Это было заметно. Фашналгид сбрил свои роскошные усы и коротко подстригся. Говоря, он профессионально держал полицейских на мушке.
— Ружья стоят хорошие деньги, — внес предложение Уундаамп. — Сначала перережем глотки этим людям, итчо?
— У меня нет возражений, мой маленький пожиратель падали. Твоему мохнатому другу повезло, что его не оказалось поблизости, иначе бы я точно вышиб ему мозги. Мне тоже повезло, потому что в городе полно полиции и солдат.
— Тогда нам лучше поскорее убраться отсюда, — сказал Шокерандит. — Момент для появления был самый подходящий, Харбин. Ты еще станешь старшим офицером. Мы присмотрим за этими тремя полицейскими, Уундаамп, а ты вместе со своей женщиной сможешь быстро приготовить сани и упряжку к отправлению?
Ондод немедленно приступил к делу. Он приказал жене и Торес Лахл выкатить сани из сарая и смазать жиром полозья, что, как он настаивал, было совершенно необходимо. Полицейским приказали спустить штаны и так стоять, положив руки на стену. Все отошли в сторону, и Уундаамп отвязал от столба вожака, Уундаампа, потом запряг его и остальных семерых асокинов, каждого на свое место. Занимаясь делом, Уундаамп вполголоса ругал собак, но каждую в разных выражениях и с другой интонацией.

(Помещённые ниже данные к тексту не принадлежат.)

-- ==== Sys2Proof/Decode.lean ====
section
/-! DEFINITION. The decoder, total on every list of bytes and on every 16-bit word, and after it the encoder, both
written from 30_encoding.md rules R142 and R146 to R150, R160, R162.
A word's fields are read as digits of its number: `n / 64 % 64` is `ir[11:6]`, `n % 64` is `ir[5:0]`. -/

namespace Sys2Proof

/-! ### Fields -/

/-- The register a 3-bit number names (R10). -/
def Reg.ofCode (n : Nat) : Reg :=
  if h : n % 8 < 6 then .gen ⟨n % 8, h⟩ else if n % 8 = 6 then .sp else .pc

/-- The number of a register (R10). -/
def Reg.code : Reg → Nat
  | .gen i => i.val
  | .sp => 6
  | .pc => 7

/-- The addressing mode a 3-bit number names (40_addressing.md rules R171 to R179). -/
def AddrMode.ofCode (n : Nat) : AddrMode :=
  match n % 8 with
  | 0 => .direct
  | 1 => .deferred
  | 2 => .autoInc
  | 3 => .autoIncDeferred
  | 4 => .autoDec
  | 5 => .autoDecDeferred
  | 6 => .index
  | _ => .indexDeferred

/-- The number of an addressing mode. -/
def AddrMode.code : AddrMode → Nat
  | .direct => 0
  | .deferred => 1
  | .autoInc => 2
  | .autoIncDeferred => 3
  | .autoDec => 4
  | .autoDecDeferred => 5
  | .index => 6
  | .indexDeferred => 7

/-- The operand specifier in the low six bits of a number (R13). -/
def OpSpec.ofCode (n : Nat) : OpSpec := ⟨AddrMode.ofCode (n / 8), Reg.ofCode n⟩

/-- The six bits of an operand specifier (R13). -/
def OpSpec.code (sp : OpSpec) : Nat := 8 * sp.mode.code + sp.reg.code

/-- The destination field `ir[5:0]` (R13). -/
def fieldDd (n : Nat) : OpSpec := OpSpec.ofCode (n % 64)

/-- The source field `ir[11:6]` of format DOP (R13). -/
def fieldSs (n : Nat) : OpSpec := OpSpec.ofCode (n / 64 % 64)

/-- The register field `ir[8:6]` of formats RSS and SOB (R13). -/
def fieldR (n : Nat) : Reg := Reg.ofCode (n / 64 % 8)

/-- The register field `ir[2:0]` of format REG. -/
def fieldReg (n : Nat) : Reg := Reg.ofCode (n % 8)

/-- The accumulator field `ir[7:6]` of format FP2. -/
def fieldAc (n : Nat) : Fin 4 := ⟨n / 64 % 4, Nat.mod_lt _ (by decide)⟩

/-- The offset or code field `ir[7:0]` of formats BR and TRP. -/
def field8 (n : Nat) : BitVec 8 := BitVec.ofNat 8 n

/-- The offset field `ir[5:0]` of formats SOB and MRK. -/
def field6 (n : Nat) : BitVec 6 := BitVec.ofNat 6 n

/-! ### The decoder -/

/-- `ir[11:6] = 0` of group 00 (R146). -/
def decodeZop (n : Nat) : Instr :=
  if n % 64 = 0 then .halt
  else if n % 64 = 1 then .wait
  else if n % 64 = 2 then .rti
  else if n % 64 = 3 then .bpt
  else if n % 64 = 4 then .iot
  else if n % 64 = 5 then .reset
  else if n % 64 = 6 then .rtt
  else .reserved (BitVec.ofNat 16 n)

/-- `ir[11:6] = 2` of group 00: RTS, SPL and the condition-code operations (R146). -/
def decode0002 (n : Nat) : Instr :=
  if n % 64 < 0o10 then .rts (fieldReg n)
  else if n % 64 < 0o30 then .reserved (BitVec.ofNat 16 n)
  else if n % 64 < 0o40 then .spl (BitVec.ofNat 3 n)
  else if n % 64 < 0o60 then .clx (BitVec.ofNat 4 n)
  else .sex (BitVec.ofNat 4 n)

/-- The branches of group 00, by `ir[11:8]` (R146). -/
def decodeBranch00 (n : Nat) : Instr :=
  if n / 256 % 16 = 1 then .br (field8 n)
  else if n / 256 % 16 = 2 then .bne (field8 n)
  else if n / 256 % 16 = 3 then .beq (field8 n)
  else if n / 256 % 16 = 4 then .bge (field8 n)
  else if n / 256 % 16 = 5 then .blt (field8 n)
  else if n / 256 % 16 = 6 then .bgt (field8 n)
  else .ble (field8 n)

/-- The single-operand half of group 00, `ir[11:6]` from `0o50` up (R146). -/
def decodeSop00 (n : Nat) : Instr :=
  if n / 64 % 64 = 0o50 then .clr (fieldDd n)
  else if n / 64 % 64 = 0o51 then .com (fieldDd n)
  else if n / 64 % 64 = 0o52 then .inc (fieldDd n)
  else if n / 64 % 64 = 0o53 then .dec (fieldDd n)
  else if n / 64 % 64 = 0o54 then .neg (fieldDd n)
  else if n / 64 % 64 = 0o55 then .adc (fieldDd n)
  else if n / 64 % 64 = 0o56 then .sbc (fieldDd n)
  else if n / 64 % 64 = 0o57 then .tst (fieldDd n)
  else if n / 64 % 64 = 0o60 then .ror (fieldDd n)
  else if n / 64 % 64 = 0o61 then .rol (fieldDd n)
  else if n / 64 % 64 = 0o62 then .asr (fieldDd n)
  else if n / 64 % 64 = 0o63 then .asl (fieldDd n)
  else if n / 64 % 64 = 0o64 then .mark (field6 n)
  else if n / 64 % 64 = 0o65 then .mfpi (fieldDd n)
  else if n / 64 % 64 = 0o66 then .mtpi (fieldDd n)
  else if n / 64 % 64 = 0o67 then .sxt (fieldDd n)
  else .reserved (BitVec.ofNat 16 n)

/-- Group 00, `ir[15:12] = 0` (R146). -/
def decode00 (n : Nat) : Instr :=
  if n / 64 % 64 = 0 then decodeZop n
  else if n / 64 % 64 = 1 then .jmp (fieldDd n)
  else if n / 64 % 64 = 2 then decode0002 n
  else if n / 64 % 64 = 3 then .swab (fieldDd n)
  else if n / 64 % 64 < 0o40 then decodeBranch00 n
  else if n / 64 % 64 < 0o50 then .jsr (fieldR n) (fieldDd n)
  else decodeSop00 n

/-- Group 07, `ir[15:12] = 7`, by `ir[11:9]` (R148). -/
def decode07 (n : Nat) : Instr :=
  if n / 512 % 8 = 0 then .mul (fieldR n) (fieldDd n)
  else if n / 512 % 8 = 1 then .div (fieldR n) (fieldDd n)
  else if n / 512 % 8 = 2 then .ash (fieldR n) (fieldDd n)
  else if n / 512 % 8 = 3 then .ashc (fieldR n) (fieldDd n)
  else if n / 512 % 8 = 4 then .xor (fieldR n) (fieldDd n)
  else if n / 512 % 8 = 7 then .sob (fieldR n) (field6 n)
  else .reserved (BitVec.ofNat 16 n)

/-- The branches and traps of group 10, by `ir[11:8]` (R149). -/
def decodeBranch10 (n : Nat) : Instr :=
  if n / 256 % 16 = 0 then .bpl (field8 n)
  else if n / 256 % 16 = 1 then .bmi (field8 n)
  else if n / 256 % 16 = 2 then .bhi (field8 n)
  else if n / 256 % 16 = 3 then .blos (field8 n)
  else if n / 256 % 16 = 4 then .bvc (field8 n)
  else if n / 256 % 16 = 5 then .bvs (field8 n)
  else if n / 256 % 16 = 6 then .bcc (field8 n)
  else if n / 256 % 16 = 7 then .bcs (field8 n)
  else if n / 256 % 16 = 8 then .emt (field8 n)
  else .trap (field8 n)

/-- The byte single-operand half of group 10, `ir[11:6]` from `0o50` up (R149). -/
def decodeSop10 (n : Nat) : Instr :=
  if n / 64 % 64 = 0o50 then .clrb (fieldDd n)
  else if n / 64 % 64 = 0o51 then .comb (fieldDd n)
  else if n / 64 % 64 = 0o52 then .incb (fieldDd n)
  else if n / 64 % 64 = 0o53 then .decb (fieldDd n)
  else if n / 64 % 64 = 0o54 then .negb (fieldDd n)
  else if n / 64 % 64 = 0o55 then .adcb (fieldDd n)
  else if n / 64 % 64 = 0o56 then .sbcb (fieldDd n)
  else if n / 64 % 64 = 0o57 then .tstb (fieldDd n)
  else if n / 64 % 64 = 0o60 then .rorb (fieldDd n)
  else if n / 64 % 64 = 0o61 then .rolb (fieldDd n)
  else if n / 64 % 64 = 0o62 then .asrb (fieldDd n)
  else if n / 64 % 64 = 0o63 then .aslb (fieldDd n)
  else if n / 64 % 64 = 0o65 then .mfpd (fieldDd n)
  else if n / 64 % 64 = 0o66 then .mtpd (fieldDd n)
  else .reserved (BitVec.ofNat 16 n)

/-- Group 10, `ir[15:12] = 8` (R149). -/
def decode10 (n : Nat) : Instr :=
  if n / 64 % 64 < 0o50 then decodeBranch10 n else decodeSop10 n

/-- Format FP0, `ir[11:6] = 0` of group 17 (R150). -/
def decodeFp0 (n : Nat) : Instr :=
  if n % 64 = 0 then .cfcc
  else if n % 64 = 1 then .setf
  else if n % 64 = 2 then .seti
  else if n % 64 = 0o11 then .setd
  else if n % 64 = 0o12 then .setl
  else .fppIllegal (BitVec.ofNat 16 n)

/-- Formats FP0 and FP1, `ir[11:9] = 0` of group 17, by `ir[11:6]` (R150). -/
def decodeFp1 (n : Nat) : Instr :=
  if n / 64 % 64 = 0 then decodeFp0 n
  else if n / 64 % 64 = 1 then .ldfps (fieldDd n)
  else if n / 64 % 64 = 2 then .stfps (fieldDd n)
  else if n / 64 % 64 = 3 then .stst (fieldDd n)
  else if n / 64 % 64 = 4 then .clrf (fieldDd n)
  else if n / 64 % 64 = 5 then .tstf (fieldDd n)
  else if n / 64 % 64 = 6 then .absf (fieldDd n)
  else .negf (fieldDd n)

/-- Group 17, `ir[15:12] = 15`, by `fop = ir[11:8]` (R150). -/
def decode17 (n : Nat) : Instr :=
  if n / 256 % 16 < 2 then decodeFp1 n
  else if n / 256 % 16 = 2 then .mulf (fieldAc n) (fieldDd n)
  else if n / 256 % 16 = 3 then .modf (fieldAc n) (fieldDd n)
  else if n / 256 % 16 = 4 then .addf (fieldAc n) (fieldDd n)
  else if n / 256 % 16 = 5 then .ldf (fieldAc n) (fieldDd n)
  else if n / 256 % 16 = 6 then .subf (fieldAc n) (fieldDd n)
  else if n / 256 % 16 = 7 then .cmpf (fieldAc n) (fieldDd n)
  else if n / 256 % 16 = 8 then .stf (fieldAc n) (fieldDd n)
  else if n / 256 % 16 = 9 then .divf (fieldAc n) (fieldDd n)
  else if n / 256 % 16 = 10 then .stexp (fieldAc n) (fieldDd n)
  else if n / 256 % 16 = 11 then .stcfi (fieldAc n) (fieldDd n)
  else if n / 256 % 16 = 12 then .stcfd (fieldAc n) (fieldDd n)
  else if n / 256 % 16 = 13 then .ldexp (fieldAc n) (fieldDd n)
  else if n / 256 % 16 = 14 then .ldcif (fieldAc n) (fieldDd n)
  else .ldcdf (fieldAc n) (fieldDd n)

/-- The double-operand groups 01 to 06 and 11 to 16 (R147), and the other groups (R146, R148 to R150). -/
def decodeNat (n : Nat) : Instr :=
  if n / 4096 = 0 then decode00 n
  else if n / 4096 = 1 then .mov (fieldSs n) (fieldDd n)
  else if n / 4096 = 2 then .cmp (fieldSs n) (fieldDd n)
  else if n / 4096 = 3 then .bit (fieldSs n) (fieldDd n)
  else if n / 4096 = 4 then .bic (fieldSs n) (fieldDd n)
  else if n / 4096 = 5 then .bis (fieldSs n) (fieldDd n)
  else if n / 4096 = 6 then .add (fieldSs n) (fieldDd n)
  else if n / 4096 = 7 then decode07 n
  else if n / 4096 = 8 then decode10 n
  else if n / 4096 = 9 then .movb (fieldSs n) (fieldDd n)
  else if n / 4096 = 10 then .cmpb (fieldSs n) (fieldDd n)
  else if n / 4096 = 11 then .bitb (fieldSs n) (fieldDd n)
  else if n / 4096 = 12 then .bicb (fieldSs n) (fieldDd n)
  else if n / 4096 = 13 then .bisb (fieldSs n) (fieldDd n)
  else if n / 4096 = 14 then .sub (fieldSs n) (fieldDd n)
  else decode17 n

/-- The instruction an instruction word `ir` selects: a total function (30_encoding.md rule R145). -/
def decodeWord (w : Word) : Instr := decodeNat w.toNat

/-- Why a list of bytes is no instruction: it ends before the instruction word does. -/
inductive DecodeError where
  | truncated
deriving DecidableEq, Repr

/-- The word two bytes make, low byte first (20_memory.md rule R81). -/
def wordOfBytes (lo hi : Byte) : Word := hi ++ lo

/-- The bytes of a word, low byte first (20_memory.md rule R81). -/
def bytesOfWord (w : Word) : List Byte := [w.extractLsb' 0 8, w.extractLsb' 8 8]

/-- The instruction at the head of a list of bytes in memory order, with the bytes after its instruction word. -/
def decode : List Byte → Except DecodeError (Instr × List Byte)
  | lo :: hi :: rest => .ok (decodeWord (wordOfBytes lo hi), rest)
  | _ => .error .truncated

/-- The decoder on an instruction given as a number, its bits numbered as spec/opcode_table.json numbers them:
every row is one 16-bit word, stored low byte first.
A table row narrower than the instruction word leaves the bits above it 0. -/
def decodeTableWord (nbits w : Nat) : Option Instr :=
  match decode (bytesOfWord (BitVec.ofNat 16 (w % 2 ^ nbits))) with
  | .ok (i, _) => some i
  | .error _ => none

/-! ### The encoder -/

/-- The instruction word of an instruction, as a number (30_encoding.md rules R142, R146 to R150). -/
def Instr.number : Instr → Nat
  | .halt => 0o000000
  | .wait => 0o000001
  | .rti => 0o000002
  | .bpt => 0o000003
  | .iot => 0o000004
  | .reset => 0o000005
  | .rtt => 0o000006
  | .jmp dd => 0o000100 + dd.code
  | .rts r => 0o000200 + r.code
  | .spl n => 0o000230 + n.toNat
  | .clx m => 0o000240 + m.toNat
  | .sex m => 0o000260 + m.toNat
  | .swab dd => 0o000300 + dd.code
  | .br off => 0o000400 + off.toNat
  | .bne off => 0o001000 + off.toNat
  | .beq off => 0o001400 + off.toNat
  | .bge off => 0o002000 + off.toNat
  | .blt off => 0o002400 + off.toNat
  | .bgt off => 0o003000 + off.toNat
  | .ble off => 0o003400 + off.toNat
  | .jsr r dd => 0o004000 + 64 * r.code + dd.code
  | .clr dd => 0o005000 + dd.code
  | .com dd => 0o005100 + dd.code
  | .inc dd => 0o005200 + dd.code
  | .dec dd => 0o005300 + dd.code
  | .neg dd => 0o005400 + dd.code
  | .adc dd => 0o005500 + dd.code
  | .sbc dd => 0o005600 + dd.code
  | .tst dd => 0o005700 + dd.code
  | .ror dd => 0o006000 + dd.code
  | .rol dd => 0o006100 + dd.code
  | .asr dd => 0o006200 + dd.code
  | .asl dd => 0o006300 + dd.code
  | .mark nn => 0o006400 + nn.toNat
  | .mfpi ss => 0o006500 + ss.code
  | .mtpi dd => 0o006600 + dd.code
  | .sxt dd => 0o006700 + dd.code
  | .mov ss dd => 0o010000 + 64 * ss.code + dd.code
  | .cmp ss dd => 0o020000 + 64 * ss.code + dd.code
  | .bit ss dd => 0o030000 + 64 * ss.code + dd.code
  | .bic ss dd => 0o040000 + 64 * ss.code + dd.code
  | .bis ss dd => 0o050000 + 64 * ss.code + dd.code
  | .add ss dd => 0o060000 + 64 * ss.code + dd.code
  | .movb ss dd => 0o110000 + 64 * ss.code + dd.code
  | .cmpb ss dd => 0o120000 + 64 * ss.code + dd.code
  | .bitb ss dd => 0o130000 + 64 * ss.code + dd.code
  | .bicb ss dd => 0o140000 + 64 * ss.code + dd.code
  | .bisb ss dd => 0o150000 + 64 * ss.code + dd.code
  | .sub ss dd => 0o160000 + 64 * ss.code + dd.code
  | .mul r ss => 0o070000 + 64 * r.code + ss.code
  | .div r ss => 0o071000 + 64 * r.code + ss.code
  | .ash r ss => 0o072000 + 64 * r.code + ss.code
  | .ashc r ss => 0o073000 + 64 * r.code + ss.code
  | .xor r dd => 0o074000 + 64 * r.code + dd.code
  | .sob r off => 0o077000 + 64 * r.code + off.toNat
  | .bpl off => 0o100000 + off.toNat
  | .bmi off => 0o100400 + off.toNat
  | .bhi off => 0o101000 + off.toNat
  | .blos off => 0o101400 + off.toNat
  | .bvc off => 0o102000 + off.toNat
  | .bvs off => 0o102400 + off.toNat
  | .bcc off => 0o103000 + off.toNat
  | .bcs off => 0o103400 + off.toNat
  | .emt code => 0o104000 + code.toNat
  | .trap code => 0o104400 + code.toNat
  | .clrb dd => 0o105000 + dd.code
  | .comb dd => 0o105100 + dd.code
  | .incb dd => 0o105200 + dd.code
  | .decb dd => 0o105300 + dd.code
  | .negb dd => 0o105400 + dd.code
  | .adcb dd => 0o105500 + dd.code
  | .sbcb dd => 0o105600 + dd.code
  | .tstb dd => 0o105700 + dd.code
  | .rorb dd => 0o106000 + dd.code
  | .rolb dd => 0o106100 + dd.code
  | .asrb dd => 0o106200 + dd.code
  | .aslb dd => 0o106300 + dd.code
  | .mfpd ss => 0o106500 + ss.code
  | .mtpd dd => 0o106600 + dd.code
  | .cfcc => 0o170000
  | .setf => 0o170001
  | .seti => 0o170002
  | .setd => 0o170011
  | .setl => 0o170012
  | .ldfps ss => 0o170100 + ss.code
  | .stfps dd => 0o170200 + dd.code
  | .stst dd => 0o170300 + dd.code
  | .clrf dd => 0o170400 + dd.code
  | .tstf ss => 0o170500 + ss.code
  | .absf dd => 0o170600 + dd.code
  | .negf dd => 0o170700 + dd.code
  | .mulf ac ss => 0o171000 + 64 * ac.val + ss.code
  | .modf ac ss => 0o171400 + 64 * ac.val + ss.code
  | .addf ac ss => 0o172000 + 64 * ac.val + ss.code
  | .ldf ac ss => 0o172400 + 64 * ac.val + ss.code
  | .subf ac ss => 0o173000 + 64 * ac.val + ss.code
  | .cmpf ac ss => 0o173400 + 64 * ac.val + ss.code
  | .stf ac dd => 0o174000 + 64 * ac.val + dd.code
  | .divf ac ss => 0o174400 + 64 * ac.val + ss.code
  | .stexp ac dd => 0o175000 + 64 * ac.val + dd.code
  | .stcfi ac dd => 0o175400 + 64 * ac.val + dd.code
  | .stcfd ac dd => 0o176000 + 64 * ac.val + dd.code
  | .ldexp ac ss => 0o176400 + 64 * ac.val + ss.code
  | .ldcif ac ss => 0o177000 + 64 * ac.val + ss.code
  | .ldcdf ac ss => 0o177400 + 64 * ac.val + ss.code
  | .reserved w => w.toNat
  | .fppIllegal w => w.toNat

/-- The instruction word of an instruction. -/
def encodeWord (i : Instr) : Word := BitVec.ofNat 16 i.number

/-- The bytes of an instruction word in memory order. -/
def encode (i : Instr) : List Byte := bytesOfWord (encodeWord i)

end Sys2Proof
end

— Пожалуйста, поскорее, — взволнованно попросила Торес Лахл.
Ондод вошел обратно в дом и уселся на одеяло, где его жена только недавно родила ребенка.
— Нужно чуть передохнуть, итчо?
Все принялись покорно ждать, и ни один не двинулся с места, пока чувство чести ондода не было удовлетворено. В открытую заднюю дверь, пока ондод методично проверял упряжь, мело.
Со стороны улицы они услышали свист и крики. Пропажу трех полицейских уже обнаружили.
Уундаамп взял хлыст.
— Гуумта. Едем.
Все поспешно погрузились в сани, предварительно засунув под парусину ружья. Уундаамп-погонщик выкрикнул команду Уундаампу-вожаку, и сани тронулись с места. Полицейские в доме принялись громко звать на помощь. С улицы донеслись ответные крики. Сани устремились к задним воротам, за которыми начиналась тропа.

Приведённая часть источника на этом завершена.